The status will hopefully bring benefits during government tenders for the medicine, he said. Under state purchasing rules, local producers can win contracts even if their prices are higher by a certain percentage than what foreign suppliers offer.

Europe's biggest drug maker, Sanofi owns 51 percent of the plant, which is located 370 kilometers southwest of Moscow. Russian businessman Sergei Dokuchayev owns the rest.

The plant can produce up to 30 million doses of insulin a year, enough to sustain about 1 million diabetes patients taking the medicine.

Siewert declined to say when the operation in Oryol will run at full throttle, saying only that in three years it will have a "high capacity of utilization."

Planes deliver insulin crystals from Sanofi's plant in Frankfurt to Moscow in refrigerated containers. The substance then travels to Oryol by truck for about six hours, where machines turn it into a solution and pour it into cartridges. They then equip them with a needle, making an end product looks like a pen.

The German plant is "almost 10 times as big" as the Oryol operation, Siewert said, adding the exact capacity of the Frankfurt facility was confidential.

Asked if insulin will be cheaper when made in Russia, Siewert said, "Not necessarily."

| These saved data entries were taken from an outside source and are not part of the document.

theorem heaterSet_frame (b) (s : State) : ChangesOnly [.htr, .out, .lgt, .ntq, .sto] s (heaterSet b s) := by
  have h : ChangesOnly [.htr, .out, .lgt, .ntq, .sto] s (match s.htr.state with
      | .ignition => if b && windowOver s then windowExpired s else if flameSeen s then flameDetected s else s
      | .stabilise | .run => if flameLost s then flameOut s else s
      | .purge => purgeEndTest s
      | .off | .check | .glow | .prime | .waitDemand | .lockout => s) := by
    repeat' split
    all_goals first
      | exact .refl s
      | exact (windowExpired_frame s).mono
      | exact (flameDetected_frame s).mono
      | exact (flameOut_frame s).mono
      | exact purgeEndTest_frame s
  have hot : ∀ t, ChangesOnly [.htr, .out, .lgt, .ntq, .sto] t (if overheated t then overheat t else t) := by
    intro t
    split
    · exact (overheat_frame t).mono
    · exact .refl t
  exact (h.comp (hot _)).comp (purgeMaxTest_frame _).mono

theorem tryStop_frame (s : State) : ChangesOnly [.htr, .out, .ntq] s (tryStop s).2 := by
  unfold tryStop; split
  · exact stopHeater_frame s
  · exact .refl s

theorem heaterSetEffect_frame (s : State) : ChangesOnly [.htr, .out, .ntq] s (heaterSetEffect s) := by
  unfold heaterSetEffect
  repeat' split
  all_goals first
    | exact .refl s
    | exact (takeFixedStage_frame s).mono
    | exact enterCheck_frame ..

/-! ### Cooling controller -/

theorem switchOff_frame (s : State) : ChangesOnly [.cool] s (switchOff s) := frame_cool ..

theorem compressorOff_frame (s : State) : ChangesOnly [.cool, .out] s (compressorOff s) := by
  unfold compressorOff; split
  · exact (switchOff_frame s).trans (demand_frame ..)
  · exact (demand_frame ..).mono

theorem chooseStep_frame (s : State) : ChangesOnly [.cool] s (chooseStep s) := frame_cool ..

theorem chooseStepAfresh_frame (s : State) : ChangesOnly [.cool] s (chooseStepAfresh s) := by
  unfold chooseStepAfresh; exact (chooseStep_frame s).comp (frame_cool ..)

theorem postCoolingState_frame (w) (s : State) : ChangesOnly [.ntq] s (postCoolingState w s) := post_frame ..
theorem postCoolingFault_frame (s : State) : ChangesOnly [.ntq] s (postCoolingFault s) := post_frame ..

theorem enterCooling_frame (st w) (s : State) : ChangesOnly [.cool, .out, .ntq] s (enterCooling st w s) := by
  unfold enterCooling
  exact ((compressorOff_frame s).trans (frame_cool ..) (rs := [.cool, .out])).trans (postCoolingState_frame ..)

theorem enterMinOff_frame (w) (s : State) : ChangesOnly [.cool, .out, .ntq] s (enterMinOff w s) := by
  unfold enterMinOff
  exact ((compressorOff_frame s).trans (frame_cool ..) (rs := [.cool, .out])).trans (postCoolingState_frame ..)

theorem enterRunning_frame (s : State) : ChangesOnly [.cool, .out, .ntq] s (enterRunning s) := by
  unfold enterRunning
  exact (((frame_cool ..).comp (chooseStepAfresh_frame _)).trans (demand_frame ..) (rs := [.cool, .out])).trans
    (postCoolingState_frame ..)

theorem failedRun_frame (w) (s : State) : ChangesOnly [.cool, .out, .ntq] s (failedRun w s) := by
  unfold failedRun; dsimp only; split
  · exact ((compressorOff_frame s).trans (frame_cool ..) (rs := [.cool, .out])).trans
      (((enterCooling_frame ..).trans (frame_cool ..) (rs := [.cool, .out, .ntq])).trans (postCoolingFault_frame ..)
        (rs := [.cool, .out, .ntq]))
  · exact ((compressorOff_frame s).trans (frame_cool ..) (rs := [.cool, .out])).trans (enterMinOff_frame ..)

theorem coolingTrip_frame (s : State) : ChangesOnly [.cool, .out, .ntq] s (coolingTrip s) := by
  unfold coolingTrip; split
  · exact failedRun_frame ..
  · exact .refl s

At Oryol, compressed air hissed as steel manipulators plucked caps to put them on the insulin pens. Employees in green polyester headwear — often in sterile rooms behind large panels of glass — made sure the machines worked properly.

Sanofi acquired control of the plant from a Polish firm in 2010, and has since produced test batches of the medicine. It's the company's second plant worldwide to produce insulin pens.

Foreign pharmaceutical companies have been setting up production units in Russia as the market is showing promise of further expansion.

Another insulin producer, Denmark's Novo Nordisk in April 2012 broke ground in the Kaluga region on a $100 million plant that will fill cartridges with the drug.

Japan's Takeda Pharmaceutical completed building its $97 million plant in Yaroslavl in September for making products like Cardiomagnyl.

Novartis is building a $140 million facility in St. Petersburg for producing generic drugs. Construction began in 2011.